The most important finding in this study is the strong association between TOP2A copy number change and HR and HER2 status. These markers are well established as prognostic and predictive factors, and are to a high degree decisive for treatment after surgery. To the best of our knowledge, few studies have been designed to examine the prognostic value of TOP2A, though it has been shown that TOP2A amplification affects BCSS and risk of death from breast cancer15 and that TOP2A may be a prognostic marker in ER+ breast cancer.14 16 However, when the analyses include HR and HER2 status, the present study shows that TOP2A has no independent prognostic impact. TOP2A may still have some modulating effects on prognostication, but this is probably of limited benefit in clinical practice.

Twenty of twenty-five cases with TOP2A loss were PR−, and of these, 12 were ER+. PR negativeness is a predictor of poor prognosis and appears to be associated with TOP2A loss. However, in this study, survival tended to be better in PR− cases with loss of TOP2A compared with cases with normal or amplified TOP2A (data not shown).

The proportion of amplification and co-amplification of TOP2A and HER2 in breast cancer varies between studies. HER2 amplification is reported to be around 15%.2 For TOP2A, amplification varies from 5% to 19%.3 17 18 In HER2-positive breast cancer, amplification of TOP2A varies from 25% to 42%.1 19 Both amplification and deletion of TOP2A in the absence of HER2 amplification have been demonstrated.3 20 In the present study, 29.1% of the HER2-amplified cases were co-amplified with TOP2A. The proportion of TOP2A positive tumours in this study was lower than in other studies.2 However, the frequency of HER2 amplification is comparable with others, and this weighs against methodological problems. Furthermore, a short DNA probe for TOP2A was used to avoid overlap with HER2.21 This may in part account for the low number of TOP2A-amplified cases in this study compared with previous studies and may reflect the true frequency of this finding.

Assessment of loss should be carried out with caution in histopathological sections because nuclear truncation may lead to a falsely low estimation of copy number. The cut-off for amplification is usually set at a gene/chromosome ratio of ≥2.0, and for deletion the cut-off level ranges from 0.5 to 1.0.21 It is possible that monosomy may have an impact similar to loss of individual genes, but this is uncertain. In this study, only four cases showed deletion and monosomy and deletion were grouped together.

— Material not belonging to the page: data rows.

-- ==== Sys2Proof/Tests/Slice0.lean ====
section
/-! SUPPORT. Small tests, each named, with expected values from spec/95_test_vectors.md (the vector's id stands in the comment) or
from the rule named; and for each statement with hypotheses a witness that meets them. -/

namespace Sys2Proof.Tests

open Sys2Proof.Machine

/-- Stream 1 with this decoder and these command bytes, the rest at reset. -/
def onStream1 (db : List Byte) (closed : Bool) (cmd : List Byte) : State :=
  { State.reset with chans := [(1, { dec := { db := db, closed := closed }, cmd := cmd, resp := [] })] }

/-- The response bytes on stream 1 after one step. -/
def respAfter (s : State) : Option (List Byte) :=
  match step s with
  | .next t => some (t.chan 1).resp
  | .fault _ => none
  | .refused _ => none

/-- The decoder of stream 1 after one step. -/
def decAfter (s : State) : Option Decoder :=
  match step s with
  | .next t => some (t.chan 1).dec
  | .fault _ => none
  | .refused _ => none

/-- A payload of `n` zero bytes. -/
def zeros (n : Nat) : List Byte := List.replicate n 0

theorem zeros_length (n : Nat) : (zeros n).length = n := List.length_replicate

/-! ### Well-formedness: a term each check refuses -/

theorem test_wf_refuses_long_payload : (Instr.encode (zeros 4294967296)).wf = false := by
  simp [Instr.wf, Instr.arg, zeros_length]

theorem test_wf_refuses_long_chunk : (Instr.feed (zeros 4294967296)).wf = false := by
  simp [Instr.wf, Instr.arg, zeros_length]

/-! ### Decoding: one word of each row, written out from R66 to R68 -/

/-- 0x01, LEN 2, "AB". -/
theorem test_decode_encode : decode [0x01, 0x00, 0x00, 0x00, 0x02, 0x41, 0x42] = .instr (.encode [0x41, 0x42]) [] := by decide

/-- 0x02, LEN 1, 0x07; the next byte is left. -/
theorem test_decode_feed : decode [0x02, 0x00, 0x00, 0x00, 0x01, 0x07, 0x03] = .instr (.feed [0x07]) [0x03] := by decide

theorem test_decode_close : decode [0x03] = .instr .close [] := by decide
theorem test_decode_status : decode [0x04] = .instr .status [] := by decide
theorem test_decode_reset : decode [0x05] = .instr .reset [] := by decide

/-- X1, X2, X3. -/
theorem test_decode_reserved : decode [0x00] = .reserved 0x00 [] ∧ decode [0x06] = .reserved 0x06 [] ∧
    decode [0xFF] = .reserved 0xFF [] := by decide

/-- LEN is big-endian: 0x00000100 is 256, so 2 argument bytes are not enough. -/
theorem test_decode_len_big_endian : decode [0x02, 0x00, 0x00, 0x01, 0x00, 0x41, 0x42] = .incomplete := by decide

/-- X7. -/
theorem test_decode_incomplete : decode [0x02, 0x00, 0x00, 0x00] = .incomplete := by decide

/-- The five rows as the opcode table numbers their bits. -/
theorem test_table_words : decodeTableWord 8 0x01 = some (.encode []) ∧ decodeTableWord 8 0x02 = some (.feed []) ∧
    decodeTableWord 8 0x03 = some .close ∧ decodeTableWord 8 0x04 = some .status ∧ decodeTableWord 8 0x05 = some .reset ∧
    decodeTableWord 8 0x06 = none := by decide

/-- A later byte of a table word: 02 00 00 00 01 07, the sixth byte in bits 47..40. -/
theorem test_table_word_bytes : decodeTableWord 48 0x070100000002 = some (.feed [0x07]) := by decide

/-- A step runs the word placed where it fetches, as the first command after reset. -/
theorem test_fetch_word : step (State.reset.withFetchWord 8 0x03) = exec .close ((State.reset.withFetchWord 8 0x03).take 1 []) := rfl

/-! ### ENCODE -/

/-- E3. -/
theorem test_encode_AB : respAfter (onStream1 [] false [0x01, 0x00, 0x00, 0x00, 0x02, 0x41, 0x42])
    = some [0x00, 0x00, 0x00, 0x00, 0x04, 0x00, 0x02, 0x41, 0x42] := by decide

/-- E7: 65536 is the smallest refused. -/
theorem test_encode_oversize : encodePayload (zeros 65536) = .error (.payloadTooLarge 65536 65535) := by
  simp [encodePayload, zeros_length]

/-- E7, E8: the response bytes. -/
theorem test_oversize_bytes : (Response.error (.payloadTooLarge 65536 65535)).bytes = [0x01, 0x00, 0x01, 0x00, 0x00, 0xFF, 0xFF] ∧
    (Response.error (.payloadTooLarge 70000 65535)).bytes = [0x01, 0x00, 0x01, 0x11, 0x70, 0xFF, 0xFF] := by decide

/-! ### FEED -/

/-- F6: two frames and one byte of a third. -/
theorem test_feed_coalesced : respAfter (onStream1 [] false [0x02, 0, 0, 0, 7, 0x00, 0x01, 0x41, 0x00, 0x01, 0x42, 0x00])
      = some [0x00, 0x00, 0x00, 0x00, 0x02, 0x00, 0x01, 0x41, 0x00, 0x01, 0x42] ∧
    decAfter (onStream1 [] false [0x02, 0, 0, 0, 7, 0x00, 0x01, 0x41, 0x00, 0x01, 0x42, 0x00])
      = some { db := [0x00], closed := false } := by decide

/-- S7: the partial tail completed. -/
theorem test_feed_completes : respAfter (onStream1 [0x00, 0x05, 0x41, 0x42] false [0x02, 0, 0, 0, 3, 0x43, 0x44, 0x45])
    = some [0x00, 0x00, 0x00, 0x00, 0x01, 0x00, 0x05, 0x41, 0x42, 0x43, 0x44, 0x45] := by decide

/-- F7: payload bytes are not read as a length. -/
theorem test_extract_F7 : extract [0x00, 0x02, 0x00, 0x02, 0x00] = ([[0x00, 0x02]], [0x00]) := by decide

/-- F16, P3: an empty frame first. -/
theorem test_extract_F16 : extract [0x00, 0x00, 0x00, 0x01, 0x7A, 0x00, 0x02, 0x41] = ([[], [0x7A]], [0x00, 0x02, 0x41]) := by decide

/-- C7. -/
theorem test_feed_closed : respAfter (onStream1 [] true [0x02, 0, 0, 0, 2, 0, 0]) = some [0x81, 0x02] := by decide

/-! ### CLOSE, STATUS, RESET -/

/-- C4. -/
theorem test_close_partial : respAfter (onStream1 [0x00, 0x05, 0x41, 0x42] false [0x03]) = some [0x02, 0x00, 0x00, 0x00, 0x04, 0x01] ∧
    decAfter (onStream1 [0x00, 0x05, 0x41, 0x42] false [0x03]) = some { db := [], closed := true } := by decide

/-- C6. -/
theorem test_close_closed : respAfter (onStream1 [] true [0x03]) = some [0x81, 0x03] := by decide

/-- K2. -/
theorem test_status_partial : respAfter (onStream1 [0x00, 0x05, 0x41, 0x42] false [0x04])
    = some [0x00, 0x00, 0x00, 0x00, 0x02, 0x00, 0x04, 0x00, 0x05] := by decide

/-- K3. -/
theorem test_status_closed : respAfter (onStream1 [] true [0x04])
    = some [0x00, 0x00, 0x00, 0x00, 0x04, 0x00, 0x00, 0x00, 0x00] := by decide

/-- F10: COUNT 65536 needs bit 32. -/
theorem test_status_word_largest (got : List Byte) (h : got.length = 65534) :
    statusWord { db := 0xFF :: 0xFF :: got, closed := false } = 0x000000030000FFFF := by
  simp only [statusWord, List.length_cons, h, phase_two, expectedLength_two]
  decide

/-- K5. -/
theorem test_reset_partial : respAfter (onStream1 [0x12] false [0x05]) = some [0x02, 0x00, 0x00, 0x00, 0x01, 0x00] ∧
    decAfter (onStream1 [0x12] false [0x05]) = some { db := [], closed := false } := by decide

/-- K7. -/
theorem test_reset_closed : respAfter (onStream1 [] true [0x05]) = some [0x00] ∧
    decAfter (onStream1 [] true [0x05]) = some { db := [], closed := false } := by decide

/-! ### Commands and the step -/

/-- X4: the reserved byte alone is taken. -/
theorem test_reserved_step : respAfter (onStream1 [] false [0x06, 0x04]) = some [0x80, 0x06] := by decide

/-- X7: no step while the command is not complete; R162: none when nothing is pending. -/
theorem test_stuck_and_idle : step (onStream1 [] false [0x02, 0x00, 0x00, 0x00]) = .fault .stuck ∧ step State.reset = .fault .idle :=
  ⟨rfl, rfl⟩

/-- The table of channels takes a channel that is back at its reset value out. -/
theorem test_store_canonical : (onStream1 [] true []).setChan 1 Channel.initial = State.reset := by decide

/-- R71: a FEED response is split off the stream by its own fields (F15). -/
theorem test_read_response : readResponse 0x02 [0x00, 0x00, 0x00, 0x00, 0x02, 0x00, 0x01, 0x41, 0x00, 0x00, 0x81, 0x02]
    = some (.payloads [[0x41], []], [0x81, 0x02]) := by decide

/-- R105, F13: one byte at a time. -/
theorem test_serial : serialFeed [] [0x00, 0x02, 0x41, 0x42, 0x00, 0x00] = ([[0x41, 0x42], []], []) := by decide

/-- C5, F12: the cached realization, the length field split across chunks. -/
theorem test_cached : (CachedRegs.feed [0x02, 0x41] (.firstByte 0x00)) = ([], .payload 0x00 0x02 [0x41]) ∧
    (CachedRegs.feed [0x42] (.payload 0x00 0x02 [0x41])) = ([[0x41, 0x42]], .start) := by decide

/-! ### The assembler -/

/-- P1's first line, with a comment. -/
theorem test_assemble_P1 : assembleText ["ENCODE \"Hi\"  ; 01 00000002 4869".toList, "".toList, "STATUS".toList]
    = some [0x01, 0x00, 0x00, 0x00, 0x02, 0x48, 0x69, 0x04] := by decide

/-- A list, a `rep` and a concatenation. -/
theorem test_assemble_bytes : assembleText ["FEED [0x00, 0xff] ++ rep(2, 0x41)".toList]
    = some [0x02, 0x00, 0x00, 0x00, 0x04, 0x00, 0xFF, 0x41, 0x41] := by decide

HER2-positive breast cancer has been shown to be more aggressive than HER2–negative breast cancer. Co-amplification with other genes, such as STARD3 and GRB7, may contribute to and possibly strengthen this aggressive behaviour.2 The proportion of amplification and co-amplification of TOP2A and HER2 in breast cancer is low, and even in a series of 670 patients, the numbers are too low to draw reliable conclusions. As a prognostic marker, TOP2A is probably of limited value. TOP2A aberrations are strongly associated with HR and HER2 status, and the importance of these markers in prognostication is still unchallenged.

TOP2A gene copy number change is an infrequent finding in breast cancer.

There is a strong association between TOP2A copy number change and hormone receptor and HER2 status.

As a prognostic marker, TOP2A is probably of limited value, and hormone receptor and HER2 status remain unchallenged.